*Work request*:
All of the entries need to be set down exactly as they read.

*Records shown*:

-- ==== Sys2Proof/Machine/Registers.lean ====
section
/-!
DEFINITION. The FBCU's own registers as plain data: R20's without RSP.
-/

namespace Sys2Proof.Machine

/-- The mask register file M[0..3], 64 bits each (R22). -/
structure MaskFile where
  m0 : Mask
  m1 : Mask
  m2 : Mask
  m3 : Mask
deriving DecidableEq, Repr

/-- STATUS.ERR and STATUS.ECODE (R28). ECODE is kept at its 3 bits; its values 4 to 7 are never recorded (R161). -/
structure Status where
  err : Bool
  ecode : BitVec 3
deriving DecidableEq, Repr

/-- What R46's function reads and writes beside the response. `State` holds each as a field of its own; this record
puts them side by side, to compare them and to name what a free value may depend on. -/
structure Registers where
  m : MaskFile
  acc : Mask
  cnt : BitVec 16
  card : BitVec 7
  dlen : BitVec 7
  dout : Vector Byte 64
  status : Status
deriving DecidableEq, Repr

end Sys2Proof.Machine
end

*Reply*:
-- ==== Sys2Proof/Machine/Registers.lean ====
section
/-!
DEFINITION. The FBCU's own registers as plain data: R20's without RSP.
-/

namespace Sys2Proof.Machine

/-- The mask register file M[0..3], 64 bits each (R22). -/
structure MaskFile where
  m0 : Mask
  m1 : Mask
  m2 : Mask
  m3 : Mask
deriving DecidableEq, Repr

/-- STATUS.ERR and STATUS.ECODE (R28). ECODE is kept at its 3 bits; its values 4 to 7 are never recorded (R161). -/
structure Status where
  err : Bool
  ecode : BitVec 3
deriving DecidableEq, Repr

/-- What R46's function reads and writes beside the response. `State` holds each as a field of its own; this record
puts them side by side, to compare them and to name what a free value may depend on. -/
structure Registers where
  m : MaskFile
  acc : Mask
  cnt : BitVec 16
  card : BitVec 7
  dlen : BitVec 7
  dout : Vector Byte 64
  status : Status
deriving DecidableEq, Repr

end Sys2Proof.Machine
end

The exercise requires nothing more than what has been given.